Schema and column types

The mapping of a Table's column names to data types is referred to as a schema. Each column has a unique name and a single data type, one of

  • float
  • integer
  • boolean
  • date
  • datetime
  • string

A Table schema is fixed at construction, either by explicitly passing a schema dictionary to the Client::table method, or by passing data to this method from which the schema is inferred (if CSV or JSON format) or inherited (if Arrow).

Type inference

When passing CSV or JSON data to the Client::table constructor, the type of each column is inferred automatically. In some cases, the inference algorithm may not return exactly what you'd like. For example, a column may be interpreted as a datetime when you intended it to be a string, or a column may have no values at all (yet), as it will be updated with values from a real-time data source later on. In these cases, create a table() with a schema.

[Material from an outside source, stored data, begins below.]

/-- Settles O48: one step for each operand write, then one for the command. -/
theorem pseudoInstructionsRun : Obligations.PseudoInstructionsRun := by
  intro b q rs x y n
  simp only [← toValue_eq_extractLsb', ← toLen_eq_extractLsb']
  refine ⟨?mask, ?mod, ?enc, ?syn, ?hdist, ?clrSticky, fun h => ?opa, fun h => ?opb, fun h => ?opn⟩
  case mask => exact core_run_writes_cmd b q rs .mask [(.opn, n)] (by simp)
  case mod => exact core_run_writes_cmd b q rs .mod [(.opa, x), (.opb, y), (.opn, n)] (by simp)
  case enc => exact core_run_writes_cmd b q rs .enc [(.opa, x)] (by simp)
  case syn => exact core_run_writes_cmd b q rs .syn [(.opa, x)] (by simp)
  case hdist => exact core_run_writes_cmd b q rs .hdist [(.opa, x), (.opb, y)] (by simp)
  case clrSticky => exact ⟨_, core_run_succ (step_write (by decide) 4 b q rs), rfl, rfl⟩
  case opa => exact step_sw_of_writeReg_eq_self x b q rs (by decide) (by rw [writeReg, ← h])
  case opb => exact step_sw_of_writeReg_eq_self x b q rs (by decide) (by rw [writeReg, ← h])
  case opn => exact step_sw_of_writeReg_eq_self x b q rs (by decide) (by rw [writeReg, ← h])

/-- Settles O24, by the rows of the opcode map. -/
theorem opcodeMapWords : Obligations.OpcodeMapWords := by
  refine ⟨rfl, decode_encode .mask, decode_encode .mod, decode_encode .enc, decode_encode .syn, decode_encode .hdist,
    fun op h6 hF => (decode_eq_illop_iff _).mpr ?_, fun w hw => (decode_eq_rsvd_iff w).mpr ?_,
    step_cmd_write_of_error (w := 0) (e := .illop) rfl, rfl, rfl, rfl⟩
  · rw [BitVec.toNat_ofNat]
    omega
  · rw [ne_eq, ushiftRight_four_eq_zero_iff] at hw
    omega

end Sys2Proof.Machine


/-! # Proofs: the remainder family (40_remainder.md)

First the bounds of a value in terms of its bits, and the divisor check. Then the scan: what it leaves, what it clears,
that it is linear and divides polynomials. Then MASK and MOD as commands, and the obligations. -/

namespace Sys2Proof.Machine

/-! ## Values below a power of two, and the divisor check (R100, R105) -/

/-- A value is below 2^m exactly when no bit at or above position `m` is set. -/
theorem toNat_lt_two_pow_iff {v : Value} {m : Nat} : v.toNat < 2 ^ m ↔ ∀ k, m ≤ k → v.getLsbD k = false := by
  constructor
  · exact fun h k hk => Nat.testBit_lt_two_pow (h.trans_le (Nat.pow_le_pow_right (by decide) hk))
  · exact fun h => Nat.lt_pow_two_of_testBit _ h

theorem toNat_mask {len : Nat} (h : len ≤ 16) : (mask len).toNat = 2 ^ len - 1 := by
  have hpow : 2 ^ len ≤ 2 ^ 16 := Nat.pow_le_pow_right (by decide) h
  rw [mask, BitVec.toNat_ofNat]
  omega

theorem and_mask_of_lt {v : Value} {n : Nat} (h : v.toNat < 2 ^ n) : v &&& mask n = v := by
  refine BitVec.eq_of_getLsbD_eq fun k hk => ?_
  rw [BitVec.getLsbD_and, getLsbD_mask]
  by_cases hkn : k < n
  · simp [hk, hkn]
  · simp [toNat_lt_two_pow_iff.mp h k (by omega)]

/-- The XOR of a masked value with a divisor that passes its check stays inside the mask (R104). -/
theorem and_mask_xor_lt {d : Value} {n : Nat} (h : divisorOk d n = true) (v : Value) :
    ((v &&& mask n) ^^^ d).toNat < 2 ^ n := by
  obtain ⟨-, h16, -, hhigh⟩ := divisorOk_bits h
  have hmask : (mask n).toNat < 2 ^ n := by
    rw [toNat_mask h16]
    exact Nat.sub_one_lt (Nat.two_pow_pos n).ne'
  rw [BitVec.toNat_xor, BitVec.toNat_and]
  exact Nat.xor_lt_two_pow (Nat.and_lt_two_pow _ hmask) (toNat_lt_two_pow_iff.mpr hhigh)
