/-- The memory stores (chapter 06). Bytes are cells of (address, byte), rising, none equal to 0: every store is zeroed
in BOOT (R449). SRAM keys: wings address; engine × 2^20 + offset; tile × 2^12 + offset; apron row × 2^9 + column, where
32 × tile + row is a logical row and 2^18 + 34 × tile + p a physical row p that stands for none. -/
structure Mem where
  hbm : List Host.Cell := []
  wings : List Host.Cell := []
  localBuf : List Host.Cell := []
  prompter : List Host.Cell := []
  apron : List Host.Cell := []
  /-- Row tags (R191), keys as apron rows; unlisted 0 (empty). -/
  tags : Sparse (BitVec 16) := []
  /-- HBM codewords that hold an uncorrectable error (address ÷ 64). -/
  bad : List Nat := []
  /-- Step whose HBM_WR wrote a codeword of the spill areas, by codeword (R204); unlisted: none. -/
  spill : Sparse (Nat × Nat × Nat) := []
  /-- Granule partitions (R200), key 256 × engine + granule: tenant or 16 COMMON; unlisted none. -/
  granule : Sparse Nat := []
  /-- Wings bank partitions (R197, R216); unlisted 31. -/
  owner : Sparse Nat := []
  /-- Spares, key 2^13 × store + unit. The map is kept; DESIGN CHOICE none used (log 5). -/
  spares : Sparse Spares := []
  /-- Map-outs that wait for the next frame boundary (R207): store, unit, row or line. -/
  mapNext : List (Store × Nat × Nat) := []
  /-- HBM codewords into which a merge of the device's own was dropped (R214), to be handled at the next boundary (log 114). -/
  missed : List Nat := []
  /-- ERR_MEM_CNT, key 8 × (2^13 × store + unit) + n; unlisted 0. -/
  cnt : Sparse Nat := []
  /-- Scrub passes per store; unlisted 0. -/
  passes : Sparse Nat := []
  selStore : BitVec 3 := 0
  selAll : Bool := false
  selUnit : BitVec 13 := 0
  /-- Hazard tags (R329): writer and frame bits, key store × 2^32 + row, line or granule. -/
  writer : Sparse (Nat × Nat) := []
  /-- Tag of the apron rows that no cue has written since the frame-end zeroing (R329, R333). -/
  apronTag : Nat × Nat := (0, 0)
  deriving DecidableEq, Repr

/-! ## Host attachment -/

/-- An MSI-X table entry (R392, R395). -/
structure MsixEnt where
  addr : Word64 := 0
  data : Word := 0
  mask : Bool := true
  deriving DecidableEq, Repr, Inhabited

/-- Host attachment (chapter 13). -/
structure HostIf where
  up : Bool := false
  pcie : Bool := false
  width : BitVec 5 := 0
  speed : BitVec 3 := 0
  bme : Bool := false
  memActive : Bool := false
  /-- HDM decoder 0, committed: base and size (R385). -/
  hdm : Option (Word64 × Word64) := none
  linkLoss : Nat := 0
  evtVector : BitVec 11 := 0
  evtOn : Bool := false
  evtStatus : BitVec 10 := 0
  evtEn : BitVec 10 := 0
  /-- The event vector may fire (R393). -/
  armed : Bool := true
  /-- HOST_DMA_CNT[n]; unlisted 0. -/
  dma : Sparse Nat := []
  msix : Sparse MsixEnt := []
  msixPend : List Nat := []
  msixEnable : Bool := false
  /-- DOE Error (R394). -/
  doeErr : Bool := false
  /-- A DOE response being returned: the mailbox is busy with it until read or aborted. -/
  doeResp : List Byte := []
  deriving DecidableEq, Repr

/-! ## Temperature, power, housekeeping -/

/-- A thermistor (R433). -/
structure Thermistor where
  temp : Int := 0
  valid : Bool := false
  isOpen : Bool := false
  short : Bool := false
  high : Bool := false
  beta : BitVec 14 := 0x0D6B
  rnom : BitVec 16 := 0x03E8
  en : Bool := false
  alarm : BitVec 12 := 0x384
  deriving DecidableEq, Repr, Inhabited

/-- THERM block (R422 to R440, R446). Temperatures in 0.1 °C. -/
structure Thm where
  warn : Bool := false
  level : Nat := 0
  /-- Model time of the level's last change (R435). -/
  lastChange : Option Nat := none
  excl : BitVec 8 := 0
  hot : Int := 0
  hotDiode : Nat := 0
  peak : Int := 0
  /-- Diode readings, unlisted: none taken (VALID 0). -/
  diode : Sparse Int := []
  /-- Consecutive mismatches per diode (R432) and per oscillator (R431). -/
  diodeMis : Sparse Nat := []
  roMis : Sparse Nat := []
  ro : Sparse Int := []
  roFault : List Nat := []
  thmA : Thermistor := {}
  thmB : Thermistor := {}
  vset : Nat := 800
  avsErr : Bool := false
  avsFails : Nat := 0
  avsStopped : Bool := false
  pwrMv : BitVec 12 := 0
  pwrAmps : BitVec 11 := 0
  /-- Products in mW of the running 1 ms average, and the window's start (R424). -/
  samples : List Nat := []
  winStart : Nat := 0
  avgW : Nat := 0
  maxW : Nat := 0
  tripCount : Nat := 0
  tripDiode : Nat := 0
  tripCause : Nat := 0
  tripLatched : Bool := false
  /-- Model times of the two latest trips (R439 ages); none: age 4,095. -/
  trip1 : Option Nat := none
  trip2 : Option Nat := none
  /-- A trip to record at the next BOOT (0x0C02, R439). -/
  tripRecord : Bool := false
  cnt : Sparse Nat := []
  /-- Flock bands in effect, pending bands, and changes (R89, R101, R430); 0 A to 3 D, unlisted 0. -/
  band : Sparse Nat := []
  pendBand : Sparse Nat := []
  bandChanges : Sparse Nat := []
  /-- A monitor cycle has completed since SYS_RST_N (R434). -/
  monitored : Bool := false
  deriving DecidableEq, Repr

/-- A host burst's latched request (R443). -/
structure BurstReq where
  chan : Nat
  n : Nat
  ref : Nat
  deriving DecidableEq, Repr

/-- HKC block (R441 to R447). -/
structure Hkc where
  chan : BitVec 5 := 0
  n : BitVec 4 := 8
  urgChan : BitVec 5 := 0
  ref : BitVec 2 := 0
  extUv : BitVec 21 := 0xF4240
  /-- Host burst requested or running (BUSY). -/
  burst : Option BurstReq := none
  done : Bool := false
  err : Bool := false
  settled : Bool := false
  clipped : Bool := false
  /-- Host urgent request waiting or running (URG_BUSY): its channel. -/
  urg : Option Nat := none
  urgDone : Bool := false
  aborts : Nat := 0
  curRef : Nat := 0
  acc : Nat := 0
  min : Nat := 0
  max : Nat := 0
  urgAcc : Nat := 0
  urgMin : Nat := 0
  urgMax : Nat := 0
  /-- HKC_MON[n]: mean and cycle number; unlisted 0. -/
  mon : Sparse (Nat × Nat) := []
  cycle : Nat := 0
  deriving DecidableEq, Repr

/-! ## Security, firmware, debug -/

/-- Security states (R461, SEC_STATUS.STATE R476). -/
inductive SecState where
  | manufacture | locked | ownerDebug | vendorDebug | dark | notYet
  deriving DecidableEq, Repr, Inhabited

/-- Security and firmware (R448 to R464, R476). The protected part, firmware and calibration items are kept through
every reset; their values at the first start are opaque (log 5). -/
structure Sec where
  st : SecState := .notYet
  level : Nat := 0
  max : Nat := 0
  boSlot : Bool := false
  smSlot : Bool := false
  smRun : Bool := false
  dhCause : Nat := 0
  boVer : Word := 0
  smVer : Word := 0
  boDigest : List Byte := []
  smDigest : List Byte := []
  /-- SEC_BOOT_COUNT, SEC_FLOOR and OWNED as firmware filled them (R11). -/
  shown : Bool := false
  -- kept: protected part
  persistMan : Bool := Config.persistManufacture
  protectedOk : Bool := Config.protectedOk
  owner : Option OwnerKeys := Config.ownerKeys
  bootCount : Word := Config.bootCount
  floorBo : BitVec 16 := Config.floorBo
  floorSm : BitVec 16 := Config.floorSm
  -- kept: firmware slots and calibration
  boA : List Byte := Config.fwBoA
  boB : List Byte := Config.fwBoB
  smA : List Byte := Config.fwSmA
  smB : List Byte := Config.fwSmB
  -- firmware update
  fwKind : Bool := false
  fwUnits : BitVec 9 := 0
  fwDone : Bool := false
  fwErr : Bool := false
  fwCause : Nat := 0
  /-- Update buffer, and the kind its first append named. -/
  buffer : List Byte := []
  bufKind : Bool := false
  /-- SEC_FW_WIN words; unlisted 0. -/
  win : Sparse Word := []
  deriving DecidableEq, Repr

/-- JTAG instruction selected (R475). -/
inductive JtagInstr where
  | bypass | idcode | samplePreload | extest | aonRead | dbgAccess | freeze | keptRead | stop | scan
  deriving DecidableEq, Repr, Inhabited

/-- Freeze, JTAG and I3C (R468 to R477, R497). -/
structure Dbg where
  holdPin : Bool := false
  holdCmd : Bool := false
  holdHazard : Bool := false
  holdJtag : Bool := false
  ownSeq : Byte := 0
  /-- Remote holds: origin and sequence (R468). -/
  remote : List (Coord × Byte) := []
  cause : Nat := 0
  origin : Coord := ⟨0, 0⟩
  seq : Byte := 0
  /-- FREEZE and THAW already forwarded: thaw?, origin, sequence (R375). -/
  seen : List (Bool × Coord × Byte) := []
  frozen : Bool := false
  frozenAt : Nat := 0
  frozenUs : Nat := 0
  frozenCnt : Nat := 0
  denied : Nat := 0
  instr : JtagInstr := .bypass
  deniedFlag : Bool := false
  boundary : List Bool := []
  keptPos : Nat := 0
  /-- Debug level at BLACKOUT entry (R466). -/
  keptLevel : Nat := 0
  scanReg : List Bool := []
  i3cAddr : Option (BitVec 7) := none
  i3cOff : Word := 0
  deriving DecidableEq, Repr

/-! ## Sessions -/

/-- A token descriptor (R156). -/
structure Tok where
  pos : Nat := 0
  seg : Nat := 0
  cslot : Nat := 0
  cls : Nat := 0
  draft : Bool := false
  adp : Bool := false
  adapter : Nat := 0
  session : Nat := 0
  ex : Nat := 0
  ey : Nat := 0
  admitted : Nat := 0
  eframe : Nat := 0
  /-- The step's ENCORE_HELD mark, which travels with the descriptor (R168). -/
  encHeld : Bool := false
  /-- Tenant partition of the step (R197); like the mark, it has no place in the 128 bits (log 22). -/
  tenant : Nat := 0
  deriving DecidableEq, Repr, Inhabited

/-- A step in flight with this device as entry device (R232, R236 to R238). -/
structure Step where
  session : Nat
  callSeq : Nat := 0
  index : Nat := 0
  cls : Nat := 0
  tenant : Nat := 0
  decode : Bool := true
  /-- Admission slot of the template. -/
  slot : Nat := 0
  encore : Bool := false
  /-- New positions: first position and token ids in order; the last `kEff` are drafts. -/
  pos : Nat := 0
  tokens : List Nat := []
  kEff : Nat := 0
  /-- The call's first step; a RESET call; a prefill-only call. -/
  first : Bool := false
  reset : Bool := false
  prefillOnly : Bool := false
  frame : Nat := 0
  admitted : Nat := 0
  /-- Chunks of a PREFILL step (R184), and how many have entered. -/
  chunks : Nat := 1
  entered : Nat := 1
  epoch : Nat := 0
  adp : Option Nat := none
  prec : BitVec 8 := 0
  skips : Nat := 0
  delayed : Bool := false
  /-- Cause of a discard waiting for its record (R401). -/
  discard : Option Nat := none
  /-- Marked for replay under LEARN, and how often it was replayed (R129). -/
  replay : Bool := false
  nReplay : Nat := 0
  /-- Released tokens after SAMPLE and VERIFY. -/
  sampled : Bool := false
  released : List Nat := []
  /-- Drafts proposed for the next step (R175). -/
  nextDrafts : List Nat := []
  /-- Segment number its descriptors carry (R156, R157). -/
  segNo : Nat := 0
  /-- Positions whose blocks its session held before this step's claim (R261). -/
  reach : Nat := 0
  deriving DecidableEq, Repr, Inhabited

/-- An adapter slot (R246): 1 LOADING, 2 READY; unlisted FREE. -/
structure AdpSlot where
  ready : Bool := false
  retire : Bool := false
  tenant : Nat := 0
  refs : Nat := 0
  version : Word := 0
  deriving DecidableEq, Repr, Inhabited

/-- The call in progress of a session (R228, R236). -/
structure CallInfo where
  seq : Nat := 0
  nIn : Nat := 0
  maxNew : Nat := 0
  reset : Bool := false
  /-- Words of the record, padding included. -/
  words : Nat := 0
  /-- The call's first step has completed (R236). -/
  begun : Bool := false
  deriving DecidableEq, Repr, Inhabited

/-- A claim of an admission slot in a frame (R232): frame, slot, session. -/
structure SlotClaim where
  frame : Nat
  slot : Nat
  session : Nat
  deriving DecidableEq, Repr, Inhabited

/-- The callboard unit and adapters (chapter 07). Session entries, rings and the bitmap are bytes of HBM. -/
structure Call where
  hold : Bool := false
  /-- Session cache: slot to session. -/
  cache : Sparse Nat := []
  /-- Summary bits: bitmap codewords written since read (R225). -/
  summary : List Nat := []
  /-- Rotor of each class (R230); unlisted 0. -/
  rotor : Sparse Nat := []
  /-- Ready frame of each candidate session (R230). -/
  ready : Sparse Nat := []
  /-- Sessions whose VALID rose, and fell, since the last scan (R221). -/
  init : List Nat := []
  empty : List Nat := []
  steps : List Step := []
  /-- Steps marked for replay, waiting for admission (R129). -/
  replays : List Step := []
  /-- Calls in progress, by session. -/
  calls : Sparse CallInfo := []
  /-- Admission slots taken in this frame and claimed in later ones (R232). -/
  claims : List SlotClaim := []
  /-- Attention pairs used per frame, kind and class (R183), key (frame × 2 + prefill) × 4 + class. -/
  pairs : Sparse Nat := []
  cnt : Sparse Nat := []
  /-- Sessions whose bit stays set during a call, to examine again (R226). -/
  again : List Nat := []
  adpSlots : Sparse AdpSlot := []
  /-- Directory: slot and VALID; unlisted (0, invalid). -/
  adpDir : Sparse (Nat × Bool) := []
  adpSlot : BitVec 8 := 0
  adpTenant : BitVec 4 := 0
  adpSrc : BitVec 19 := 0
  /-- Adapter load running (BUSY): slot, tenant, source unit. -/
  adpJob : Option (Nat × Nat × Nat) := none
  adpDone : Bool := false
  adpErr : Bool := false
  adpCause : Nat := 0
  routeCnt : Sparse Nat := []
  deriving DecidableEq, Repr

Once the Table has been created, further Table::update calls will perform limited type coercion based on the schema. While coercion works similarly to inference, in that input data may be parsed based on the expected column type, Table::update will not change the column's type further. For example, a number literal 1234 would be inferred as an "integer", but in the context of an Table::update call on a known "string" column, this will be parsed as the string "1234".

date and datetime inference

Various string representations of date and datetime format columns can be inferred as well coerced from strings if they match one of Perspective's internal known datetime parsing formats, for example ISO 8601 (which is also the format Perspective will output these types for CSV).